Publication year - 1991
Publication title -
journal of neurochemistry
Language(s) - English
Resource type - Journals
SCImago Journal Rank - 1.75
H-Index - 229
eISSN - 1471-4159
pISSN - 0022-3042
DOI - 10.1111/j.1471-4159.1991.tb02073.x
Subject(s) - vimentin , glial fibrillary acidic protein , phosphorylation , phosphopeptide , activator (genetics) , gfap stain , microbiology and biotechnology , protein kinase a , protein kinase c , phorbol , chemistry , biochemistry , astrocyte , protein phosphorylation , biology , receptor , endocrinology , immunohistochemistry , immunology , central nervous system
Both the protein kinase C (PK‐C) activator, phorbol 12‐myristate 13‐acetate (PMA), and the cyclic AMP‐dependent protein kinase (PK‐A) activator, 8‐bromo‐cyclic AMP (8‐BR), have been shown to increase 32 P incorporation into glial fibrillary acidic protein (GFAP) and vimentin in cultured astrocytes. Also, treatment of astrocytes with PMA or 8‐BR results in the morphological transformation of flat, polygonal‐shaped cells into stellate, process‐bearing cells, suggesting the possibility that signals mediated by these two kinase systems converge at the level of protein phosphorylation to elicit similar changes in cell morphology. Therefore, studies were conducted to determine whether treatment with PMA and 8‐BR results in the phosphorylation of the same tryptic peptide fragments on GFAP and vimentin in astrocytes. Treatment with PMA increased 32 P incorporation into all the peptide fragments that were phosphorylated by 8‐BR on both vimentin and GFAP; however, PMA also stimulated phosphorylation of additional fragments of both proteins. The phosphorylation of vimentin and GFAP resulting from PMA or 8‐BR treatment was restricted to serine residues in the N‐terminal domain of these proteins.
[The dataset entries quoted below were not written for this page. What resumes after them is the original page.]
-- ==== Sys2Proof/Tests/Slice0.lean ====
section
/-! SUPPORT. Tests of the model: every expected value is from spec/, named beside the test; and, for every statement
with hypotheses, a state and operands that meet them (witness_<the statement's name>). -/

namespace Sys2Proof.Tests

open Sys2Proof.Machine

/-! ### What the tests share -/

/-- The four symbols at TB = 70 (spec/30_encoding.md R75). -/
def lead : Symbol := ⟨69, .low, 1, .low⟩
def fin : Symbol := ⟨489, .high, 1, .high⟩
def b0 : Symbol := ⟨70, .high, 70, .low⟩
def b1 : Symbol := ⟨210, .high, 70, .low⟩

/-- The construction state at TB = 70, with the parameters of spec/95_test_vectors.md 2.4. -/
def ready : State :=
  { State.reset with
    impl := ⟨64, 16, defaultRatios⟩
    idleLevel := .low
    line := .low
    fails := [false]
    dummies := [[]] }

/-- The same, begun. -/
def on : State := { ready with begun := true, idleLevel := .high }

/-- The same, with a packet in flight. -/
def flying (p : Payload) : State := { on with inFlight := true, tx := some ⟨.packet p, .stepping, .high⟩ }

/-- A block in the middle of a packet. -/
def mid (b : Block) : State := { ready with blk := b }

/-- What a STEP shows: the slots, the response, the block and the fault register. -/
structure StepView where
  dst : List Symbol
  resp : Option Response
  blk : Block
  fault : FaultCode
deriving DecidableEq, Repr

/-- The view of a STEP's answer. -/
def shown : Result → Option StepView
  | .next s => some ⟨s.dst, s.resp, s.blk, s.fault⟩
  | .fault _ => none
  | .refused _ => none

/-- What a host call shows: FLAGS, begun, in_flight, the wait, the transmission and the fault register. -/
structure HostView where
  flags : BitVec 3
  begun : Bool
  inFlight : Bool
  wait : Option HostWait
  tx : Option Transmission
  fault : FaultCode
deriving DecidableEq, Repr

/-- The view of a host call's answer. -/
def hostShown : Result → Option HostView
  | .next s => some ⟨s.flags, s.begun, s.inFlight, s.wait, s.tx, s.fault⟩
  | .fault _ => none
  | .refused _ => none

/-! ### Well-formedness: an ill-formed term for each check -/

/-- spec/30_encoding.md R78: with MAX_BATCH = 64 cap's field has ceil(log2(65)) = 7 bits, with 63 it has 6. -/
theorem test_wf_step_cap :
    (Instr.step 128 []).wellFormed 64 = false ∧ (Instr.step 127 []).wellFormed 64 = true ∧
    (Instr.step 64 []).wellFormed 63 = false ∧ capWidth 64 = 7 ∧ capWidth 63 = 6 ∧ capWidth 1 = 1 := by decide

/-! ### Decoding, word by word -/

/-- spec/30_encoding.md R77, R78: op = 0, then (log 1) cap = 10 and the payload [0x18, 0, 0, 0]. -/
theorem test_decode_step :
    decode [0b00000000, 10, 4, 0x18, 0, 0, 0] = .ok (.step 10 [0x18, 0, 0, 0], []) := by decide

/-- spec/30_encoding.md R77, R79: op = 1, no operands. -/
theorem test_decode_reset : decode [0b00000001, 0x30] = .ok (.reset, [0x30]) := by decide

/-- spec/30_encoding.md R81, R82: kind 00110 at flags 000 and 111; the example of spec/44_command_encoder.md R181. -/
theorem test_decode_set :
    decode [0b00110000, 0x0F, 0x03, 0x01, 0x02, 0x03] = .ok (.set 0x0F 3 1 2 3, []) ∧
    decode [0b00110111, 0x0F, 0x03, 0x01, 0x02, 0x03] = .ok (.set 0x0F 3 1 2 3, []) := by decide

/-- spec/30_encoding.md R81, R82: kind 00011 at flags 000 and 111. -/
theorem test_decode_fill :
    decode [0b00011000, 1, 2, 3] = .ok (.fill 1 2 3, []) ∧
    decode [0b00011111, 1, 2, 3] = .ok (.fill 1 2 3, []) := by decide

/-- spec/30_encoding.md R81, R82: kind 01001 at flags 101. -/
theorem test_decode_rand :
    decode [0b01001101, 0x1A, 0x23, 1, 2, 3] = .ok (.rand 0x1A 0x23 1 2 3, []) := by decide

/-- The host calls' bytes are the model's own (log 1); the operands follow in the order of the call
(spec/30_encoding.md R86). -/
theorem test_decode_host_calls :
    decode [0x80, 5, 255, 0, 1] = .ok (.setPixelColor 5 255 0 1, []) ∧
    decode [0x81, 0xFF] = .ok (.setFlags 0xFF, []) ∧
    decode [0x82, 2, 0x80, 0x01] = .ok (.sendRaw (some [0x80, 0x01]), []) ∧
    decode [0x86] = .ok (.sendRaw none, []) ∧
    decode [0x83] = .ok (.hostBegin, []) ∧
    decode [0x84] = .ok (.hostEnd, []) ∧
    decode [0x85, 0x0D, 0, 0, 0, 70] = .ok (.construct 13 70, []) := by decide

/-- A first byte of none of the rows, and operands that end too early, are refused by name. -/
theorem test_decode_refuses :
    decode [0b00101000, 0, 0, 0, 0, 0] = .error (.unknownSelector 0b00101000) ∧
    decode [0b00011000, 1, 2] = .error .truncated ∧ decode [] = .error .noBytes := by decide

/-- No first byte selects two operations. -/
theorem test_selectors_disjoint :
    ∀ b : Byte, (selectorTable.filter fun row => row.matches b).length ≤ 1 := by decide

/-! ### The profile and the symbols (spec/95_test_vectors.md 2.1) -/

theorem test_profile_words :
    profileOf 2 defaultRatios = ⟨2, 2, 6, 2, 1, 13⟩ ∧
    profileOf 255 defaultRatios = ⟨255, 255, 765, 255, 254, 1784⟩ ∧
    symbolWord (profileOf 2 defaultRatios).leadSym = 0x00010001#32 ∧
    symbolWord (profileOf 2 defaultRatios).endSym = 0x8001800D#32 ∧
    symbolWord (profileOf 100 defaultRatios).endSym = 0x800182BB#32 ∧
    symbolWord (profileOf 100 defaultRatios).bit1Sym = 0x0064812C#32 ∧
    symbolWord (profileOf 255 defaultRatios).bit0Sym = 0x00FF80FF#32 ∧
    symbolWord (profileOf 255 defaultRatios).bit1Sym = 0x00FF82FD#32 ∧
    configOk 0 defaultRatios = false ∧ configOk 1 defaultRatios = false := by decide

/-! ### The capabilities (spec/95_test_vectors.md 2.2 and 2.3) -/

/-- Bits split inside a byte and across bytes: the rows of [0xA5] and of [0x80, 0x01]. -/
theorem test_bitEncode :
    bitEncode ready.profile [0xA5] 0 3 = ⟨[b1, b0, b1], 3, false, true⟩ ∧
    bitEncode ready.profile [0xA5] 3 8 = ⟨[b0, b0, b1, b0, b1], 0, true, false⟩ ∧
    bitEncode ready.profile [0x00] 7 1 = ⟨[b0], 0, true, true⟩ ∧
    bitEncode ready.profile [0x80, 0x01] 6 4 = ⟨[b0, b0, b0, b0], 10, false, true⟩ ∧
    bitEncode ready.profile [0x18, 0, 0, 0] 5 0 = ⟨[], 5, false, true⟩ := by decide

theorem test_emitLiteral :
    emitLiteral [lead] 0 0 = ⟨[], 0, false, true⟩ ∧ emitLiteral [lead] 0 1 = ⟨[lead], 0, true, true⟩ ∧
    emitLiteral [lead] 0 5 = ⟨[lead], 0, true, false⟩ := by decide

/-! ### STEP and RESET (spec/95_test_vectors.md 2.4) -/

/-- S1, the first row: the body crosses from Leading to Data and pauses inside the payload. -/
theorem test_step_pauses_in_data :
    shown (exec (.step 10 [0x18, 0, 0, 0]) ready) =
      some ⟨[lead, b0, b0, b0, b1, b1, b0, b0, b0, b0], some ⟨10, .paused⟩,
        ⟨.data, 9, 0, some [0x18, 0, 0, 0]⟩, .none⟩ := by decide

/-- S6: the data fills the slots exactly, which pauses in Ending; then END in the last slot is Complete. -/
theorem test_step_fills_exactly :
    shown (exec (.step 9 [0xFF]) ready) =
      some ⟨[lead, b1, b1, b1, b1, b1, b1, b1, b1], some ⟨9, .paused⟩, ⟨.ending, 0, 0, some [0xFF]⟩, .none⟩ ∧
    shown (exec (.step 1 [0xFF]) (mid ⟨.ending, 0, 0, some [0xFF]⟩)) =
      some ⟨[fin], some ⟨1, .complete⟩, ⟨.leading, 0, 0, none⟩, .none⟩ := by decide

/-- R1 and R2. -/
theorem test_reset :
    (shown (exec .reset (mid ⟨.data, 3, 0, some [0xA5]⟩))).map (fun x => (x.blk, x.fault)) =
      some (⟨.leading, 0, 0, none⟩, .none) ∧
    (shown (exec .reset (mid ⟨.ending, 0, 0, some [0xFF]⟩))).map (fun x => (x.blk, x.fault)) =
      some (⟨.leading, 0, 0, none⟩, .none) := by decide

/-! ### The command builders (spec/95_test_vectors.md 2.5) -/

/-- V-CE4. -/
theorem test_set :
    hostShown (exec (.set 0x0F 3 1 2 3) on) =
      some ⟨0, true, true, none,
        some ⟨.packet [0x30, 0x0F, 0x03, 0x01, 0x02, 0x03], .stepping, .high⟩, .none⟩ := by decide

/-- V-CE5. -/
theorem test_setPixelColor :
    hostShown (exec (.setPixelColor 5 255 0 0) on) =
      some ⟨0, true, true, none,
        some ⟨.packet [0x30, 0xFF, 0x05, 0xFF, 0x00, 0x00], .stepping, .high⟩, .none⟩ := by decide

/-- V-CE6, and V-TC1: ignored where not begun. -/
theorem test_fill :
    hostShown (exec (.fill 0 0 0) on) =
      some ⟨0, true, true, none, some ⟨.packet [0x18, 0x00, 0x00, 0x00], .stepping, .high⟩, .none⟩ ∧
    hostShown (exec (.fill 0 0 0) ready) = some ⟨0, false, false, none, none, .none⟩ := by decide

/-- V-CE7 and V-CE8. -/
theorem test_rand :
    (hostShown (exec (.rand 0x1A 0x23 1 2 3) { on with flags := 5 })).map (fun x => x.tx) =
      some (some ⟨.packet [0x4D, 0xA3, 0x01, 0x02, 0x03], .stepping, .high⟩) ∧
    (hostShown (exec (.rand 0xF0 0xF0 9 9 9) on)).map (fun x => x.tx) =
      some (some ⟨.packet [0x48, 0x00, 0x09, 0x09, 0x09], .stepping, .high⟩) := by decide

/-- V-CE2, V-CE3, and V-CE9: a packet in flight keeps its bytes. -/
theorem test_setFlags :
    hostShown (exec (.setFlags 0x08) { on with flags := 7 }) = some ⟨0, true, false, none, none, .none⟩ ∧
    hostShown (exec (.setFlags 0xFF) ready) = some ⟨7, false, false, none, none, .none⟩ ∧
    hostShown (exec (.setFlags 7) (flying [0x18, 1, 2, 3])) =
      some ⟨7, true, true, none, some ⟨.packet [0x18, 1, 2, 3], .stepping, .high⟩, .none⟩ ∧
    { ready with flags := 7 }.opcSet = 0x37 ∧ { ready with flags := 7 }.opcFill = 0x1F ∧
    { ready with flags := 7 }.opcRand = 0x4F := by decide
Studies were also conducted to compare the two‐dimensional tryptic phosphopeptide maps of GFAP and vimentin from intact cells treated with PMA and 8‐BR with those produced when the proteins were phosphorylated with purified PK‐C or PK‐A. PK‐C phosphorylated the same fragments of GFAP and vimentin that were phosphorylated by PMA treatment. Additionally, PK‐C phosphorylated some tryptic peptide fragments of these proteins that were not observed with PMA treatment in intact cells. The increased phosphorylation of vimentin observed in intact cells treated with 8‐BR and with PK‐A using purified vimentin as a substrate resulted in similar phosphopeptide maps. A common major phosphorylated peptide fragment was observed following phosphorylation of GFAP by PK‐A and in intact cells treated with 8‐BR; however, an additional phosphorylated fragment was observed with the purified kinase that was not observed in intact cells. These studies indicate that phosphorylation events mediated by PMA and 8‐BR converge to phosphorylate several of the same regions of GFAP and vimentin, and suggest that these effects are the direct result of the activation of PK‐C and PK‐A.